◆ Exercise description ◆
Of all the lines in the entries below, give again exactly those starting at the line containing "(s.setWord ⟨.clkQCtl, q, 0⟩ w).fld" and ending at the line containing "rw [State.word_setWord_self _", both ends included, and no others.
Start of Supplied records
theorem writeBy_rstBlkHbm (h : Accepts s path .rstBlkHbm 0) (v : W64) :
    s.writeBy path (addrOf .rstBlkHbm) v =
      s.writeBlkHbm ⟨.rstBlkHbm, 0, 0⟩ (s.written ⟨.rstBlkHbm, 0, 0⟩ v.toNat) ∧
    s.newWord path ⟨.rstBlkHbm, 0, 0⟩ v = (s.written ⟨.rstBlkHbm, 0, 0⟩ v.toNat).w ∧
    ∀ k, k < 12 → bit (s.written ⟨.rstBlkHbm, 0, 0⟩ v.toNat).w k = bit v.toNat k := by
  have ho : s.opens path ⟨.rstBlkHbm, 0, 0⟩ := opens_of_plain (by decide) (by decide) ..
  refine ⟨writeBy_of_opens_lockless h ho (by decide) rfl rfl rfl rfl, congrArg Wr.w (sortWrite_of_opens h ho _), fun k hk => ?_⟩
  have hlow : bits (s.written ⟨.rstBlkHbm, 0, 0⟩ v.toNat).w 11 0 = bits v.toNat 11 0 :=
    (bits_insBits_self _ 11 0 _).trans (bits_mod_self ..)
  rw [bits, bits, pow_zero, Nat.div_one, Nat.div_one] at hlow
  rw [← bit_mod_of_lt hk, ← bit_mod_of_lt hk v.toNat]
  exact congrArg (bit · k) hlow

theorem rising_congr {old a v n : Nat} (h : ∀ k, k < n → bit a k = bit v k) : rising old a n = rising old v n :=
  List.filter_congr fun k hk => by rw [h k (List.mem_range.mp hk)]

theorem falling_congr {old a v n : Nat} (h : ∀ k, k < n → bit a k = bit v k) : falling old a n = falling old v n :=
  List.filter_congr fun k hk => by rw [h k (List.mem_range.mp hk)]

end

/-! ### Frequencies and the sticky area (R399, R403, R411, R420) -/

section
variable {s : State} {path : Path}

/-- A write of CLK_Qn_CTL that is accepted while the block is not locked. -/
theorem writeBy_clkQCtl {q : Quad} (h : Accepts s path .clkQCtl q.val) (hopen : s.blockLocked 2 0 = false) (v : W64) :
    ∃ x : Wr, s.writeBy path (addrOf .clkQCtl q.val) v = s.writeFreq ⟨.clkQCtl, q.val, 0⟩ x ∧ bits x.w 11 0 = bits v.toNat 11 0 ∧
      x.w < 2 ^ 64 := by
  have hblock : blockAt (⟨.clkQCtl, q.val, 0⟩ : Loc).addr = (2, 0) := by
    have hq := q.isLt
    have haddr : (⟨.clkQCtl, q.val, 0⟩ : Loc).addr = 0x200010 + q.val * 8 := by simp [Loc.addr, Reg.place]
    rw [haddr, blockAt, if_pos (by omega), show (0x200010 + q.val * 8) / 0x100000 = 2 by omega]
  have ho : s.opens path ⟨.clkQCtl, q.val, 0⟩ :=
    ⟨(nomatch ·), fun f hf => .inr (.inr (.inr ⟨by rw [List.mem_singleton.mp hf], by rwa [hblock]⟩))⟩
  have hloc := locate_of_row (r := .clkQCtl) (i := q.val) (Reg.all.take 19) [] (Reg.all.drop 20) rfl (by decide) (by decide)
    (by decide) q.isLt
  have hheld : s.heldWord ⟨.clkQCtl, q.val, 0⟩ < 2 ^ 64 := word_lt s _ (by simp [Loc.resetWord, Reg.flds])
  refine ⟨s.written ⟨.clkQCtl, q.val, 0⟩ v.toNat, writeBy_of_opens_lockless h ho (by decide) hloc (addrOf_aligned (by decide) _) rfl rfl,
    (bits_insBits_self _ 11 0 _).trans (bits_mod_self ..), ?_⟩
  simp only [State.written, Reg.flds, Wr.write, List.foldl_cons, List.foldl_nil, insBits, bits]
  omega

theorem quadrantFreq_sets {q : Quad} {x : Wr} (hlo : 1530 ≤ bits x.w 11 0) (hhi : bits x.w 11 0 ≤ 2070)
    (hnear : ((List.range 4).any fun k => decide (k ≠ q.val) &&
      decide (((s.fld F.clkQCtlFreqMhz k : Int) - bits x.w 11 0).natAbs > 270)) = false) :
    s.writeFreq ⟨.clkQCtl, q.val, 0⟩ x = s.setWord ⟨.clkQCtl, q.val, 0⟩ x.w := by
  rw [State.writeFreq, if_neg (by simp; omega), if_neg (by rw [hnear]; exact Bool.false_ne_true)]

/-- The setting of a quadrant reads as the low bits of the word stored. -/
theorem fld_setWord_clkQCtl (s : State) (q : Nat) {w : Nat} (hw : w < 2 ^ 64) :
    (s.setWord ⟨.clkQCtl, q, 0⟩ w).fld F.clkQCtlFreqMhz q = bits w 11 0 := by
  have hword : (s.setWord ⟨.clkQCtl, q, 0⟩ w).word ⟨.clkQCtl, q, 0⟩ = w := by
    rw [State.word_setWord_self _ _ _ (by simp [Loc.resetWord, Reg.flds]), Nat.mod_eq_of_lt hw]
  exact congrArg (bits · 11 0) hword

/-- CLEAR_STICKY written by a secure path empties the sticky area, and leaves every other register. -/
theorem writeBy_clearSticky (h : Accepts s path .bbxCtl 0) (hsecure : pathSecure path = true) :
    ∃ w, s.writeBy path (addrOf .bbxCtl) (s.withField .bbxCtl 0 1 1 1) = (s.setWord ⟨.bbxCtl, 0, 0⟩ w).clearSticky := by
  have hacc : ∀ f ∈ Reg.bbxCtl.flds, f.acc = .ro ∨ f.acc = .wo ∨ f.acc = .rw := by decide
  have ho : s.opens path ⟨.bbxCtl, 0, 0⟩ := ⟨fun _ => hsecure, fun f hf => (hacc f hf).imp_right (Or.imp_right .inl)⟩
  obtain ⟨w, hx⟩ : ∃ w, lockStays ⟨.bbxCtl, 0, 0⟩ (s.heldWord ⟨.bbxCtl, 0, 0⟩)
      (s.written ⟨.bbxCtl, 0, 0⟩ (s.withField .bbxCtl 0 1 1 1).toNat) = { w := w, act := 2, any := true } := by
    have hact : (s.written ⟨.bbxCtl, 0, 0⟩ (s.withField .bbxCtl 0 1 1 1).toNat).act = 2 := by
      simp [State.written, Reg.flds, Wr.write, State.withField, State.rwWord, sumOf, put, insBits, bits]
      omega
    unfold lockStays
    dsimp only
    split
    · exact ⟨_, by rw [hact]; rfl⟩
    · exact ⟨_, by rw [← hact]; rfl⟩
  refine ⟨w, ?_⟩
  rw [writeBy_of_opens h ho rfl rfl hx rfl]
  simp [State.effect, State.when, bit]

end

/-- Settles O49: each register's write sorts into the fields its command reads, and does what they say. -/
theorem controlWritesAct : Obligations.ControlWritesAct := by
  intro s path v
  refine ⟨fun p h => ⟨?hold, ?release⟩, fun h => ?shaper, fun t m h hmode => ?meter, fun h hgo =>
    congrArg Host.Outcome.next (writeBy_ldgJobAbort h hgo), fun h => ?port, fun h => ?hbm, fun h => ⟨?warm, ?cold⟩, fun h => ?kick,
    fun q h hopen => ?freq, fun h => congrArg Host.Outcome.next (writeBy_hltRts h v), fun h hsecure => ?sticky⟩
  case hold => exact congrArg Host.Outcome.next (writeBy_portHold h 1)
  case release => exact congrArg Host.Outcome.next (writeBy_portHold h 2)
  case shaper => exact congrArg Host.Outcome.next ((writeBy_schShpCfg h v).trans (shaperCommit_mod s _))
  case meter =>
    have hcommit : s.writeBy path (addrOf (if m = 0 then .schMtr0Ctl else .schMtr1Ctl) t.val) v = s.meterCommit t.val m.val v.toNat := by
      fin_cases m
      · exact writeBy_schMtr0Ctl h v
      · exact writeBy_schMtr1Ctl h v
    refine congrArg Host.Outcome.next (hcommit.trans ?_)
    rw [State.meterCommit, if_neg hmode]
    fin_cases m <;> rfl
  case port => exact congrArg Host.Outcome.next (writeBy_rstBlkPort h v)
  case hbm =>
    obtain ⟨hwrite, hnew, hbits⟩ := writeBy_rstBlkHbm h v
    intro l u
    refine congrArg Host.Outcome.next (hwrite.trans ?_)
    rw [State.writeBlkHbm, rising_congr hbits, falling_congr hbits]
    simp only [u, l, hnew]
  case warm => exact congrArg Host.Outcome.next (writeBy_rstCmd h 1)
  case cold => exact congrArg Host.Outcome.next (writeBy_rstCmd h 2)
  case kick =>
    refine congrArg Host.Outcome.next ((writeBy_rstWdtKick h v).trans ?_)
    rw [State.kick, bits_mod_of_lt (by decide)]
  case freq =>
    intro f l far
    obtain ⟨x, hwrite, hf, hx⟩ := writeBy_clkQCtl h hopen v
    have hexec : exec (.quadrantFreqWrite path q v) s = .next (s.writeFreq l x) := congrArg Host.Outcome.next hwrite
    have hfreq : bits x.w 11 0 = f := hf
    rw [hexec]
    refine ⟨fun hout => ?_, fun hlo hhi hfar => ?_, fun hlo hhi hnear => ?_⟩
    · rw [State.writeFreq, hfreq, if_pos (by simpa using hout)]
    · rw [State.writeFreq, hfreq, if_neg (by simp; omega), if_pos hfar]
    · have hset := quadrantFreq_sets (q := q) (by rw [hfreq]; exact hlo) (by rw [hfreq]; exact hhi) (by rw [hfreq]; exact hnear)
      exact ⟨_, congrArg Host.Outcome.next hset, rfl, (fld_setWord_clkQCtl s q.val hx).trans hfreq,
        fun k hk => State.word_setWord_ne s l k x.w hk⟩
  case sticky =>
    obtain ⟨w, hwrite⟩ := writeBy_clearSticky h hsecure
    exact ⟨_, congrArg Host.Outcome.next hwrite, rfl, rfl, fun k hk => State.word_setWord_ne s ⟨.bbxCtl, 0, 0⟩ k w hk⟩

end Sys2Proof.Machine
end

section
/-! SUPPORT. Third runs, the retention of atomic records, liveness, RESYNC and the timers of streams (O51; R279, R290, R292, R305,
R321, R347, R353, R359, R409). -/

namespace Sys2Proof.Machine

/-! ### Waiting -/

theorem waitTill_ldg (s : State) (t : Nat) : (s.waitTill t).ldg = s.ldg := advance_ldg ..

/-- Waiting for a tick that has not passed ends at it. -/
theorem waitTill_now_of_tick {s : State} {t : Nat} (ht : t % 8 = 0) (hle : s.now ≤ t) : (s.waitTill t).now = t := by
  have hceil : 8 * ceilDiv t 8 = t := by unfold ceilDiv; omega
  have hmono : s.time.mono ≤ t := hle
  rw [State.waitTill, advance_now, hceil]
  exact Nat.add_sub_cancel' hmono

/-! ### The third run of a shadowed phase (R409) -/

/-- What the third run of a phase that stands at a comparison decides. -/
theorem thirdRun_of_compares {s : State} {cx third k : Nat} {c sh : Ctx} {e : Entry} {v : Inv} (hctx : s.ctx cx = some c)
    (hshadow : s.shadowCx cx = some (k, sh)) (hmay : s.mayCommit c = some (e, v)) (hc : c.compares = true)
    (hsh : sh.compares = true ∨ ∃ r d, sh.status = .ended r d) (hthird : s.thirdOk c.slice sh.slice third = true) :
    let u : State := if c.status = .mismatch then s else s.bump F.hltCnt0Mismatches
    let quar := fun (s : State) (n : Nat) => s.quarantine n 2 c.pc e.ident e.tenant e.job
    s.thirdRun cx third .placed = ((quar (({ u with slc := { u.slc with ctxs := Tbl.del k u.slc.ctxs } } : State).modCtx cx
      (fun c => { c with status := .commit 0 })) sh.slice).phaseCommit cx) ∧
    s.thirdRun cx third .shadow = ((quar (({ u with slc := { u.slc with ctxs := Tbl.del k u.slc.ctxs } } : State).modCtx cx
      (fun _ => { sh with shadowOf := none, slot := c.slot, recvd := c.recvd, startAt := c.startAt, record := c.record, log := [],
                          taken := 0, status := .commit 0 })) c.slice).phaseCommit cx) ∧
    s.thirdRun cx third .neither = quar (quar (quar (u.hwFault cx) c.slice) sh.slice) third := by
  have hgo : (!(c.compares && (sh.compares || (match sh.status with | .ended _ _ => true | _ => false)) &&
      s.thirdOk c.slice sh.slice third)) = false := by
    rcases hsh with h | ⟨r, d, h⟩
    · simp [hc, h, hthird]
    · simp [hc, h, hthird]
  intro u quar
  have hu : s.when (decide (c.status ≠ .mismatch)) (fun s => s.bump F.hltCnt0Mismatches) = u := by
    by_cases h : c.status = .mismatch
    · simp [u, h]
    · simp [u, h]
  unfold State.thirdRun
  simp only [hctx, hshadow, hmay]
  have hgo := ne_true_of_eq_false hgo
  refine ⟨(if_neg hgo).trans ?_, (if_neg hgo).trans ?_, (if_neg hgo).trans ?_⟩
  · rw [hu]
  · rw [hu]
  · rw [hu]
End of Supplied records
◆ Response to this exercise ◆
    (s.setWord ⟨.clkQCtl, q, 0⟩ w).fld F.clkQCtlFreqMhz q = bits w 11 0 := by
  have hword : (s.setWord ⟨.clkQCtl, q, 0⟩ w).word ⟨.clkQCtl, q, 0⟩ = w := by
    rw [State.word_setWord_self _ _ _ (by simp [Loc.resetWord, Reg.flds]), Nat.mod_eq_of_lt hw]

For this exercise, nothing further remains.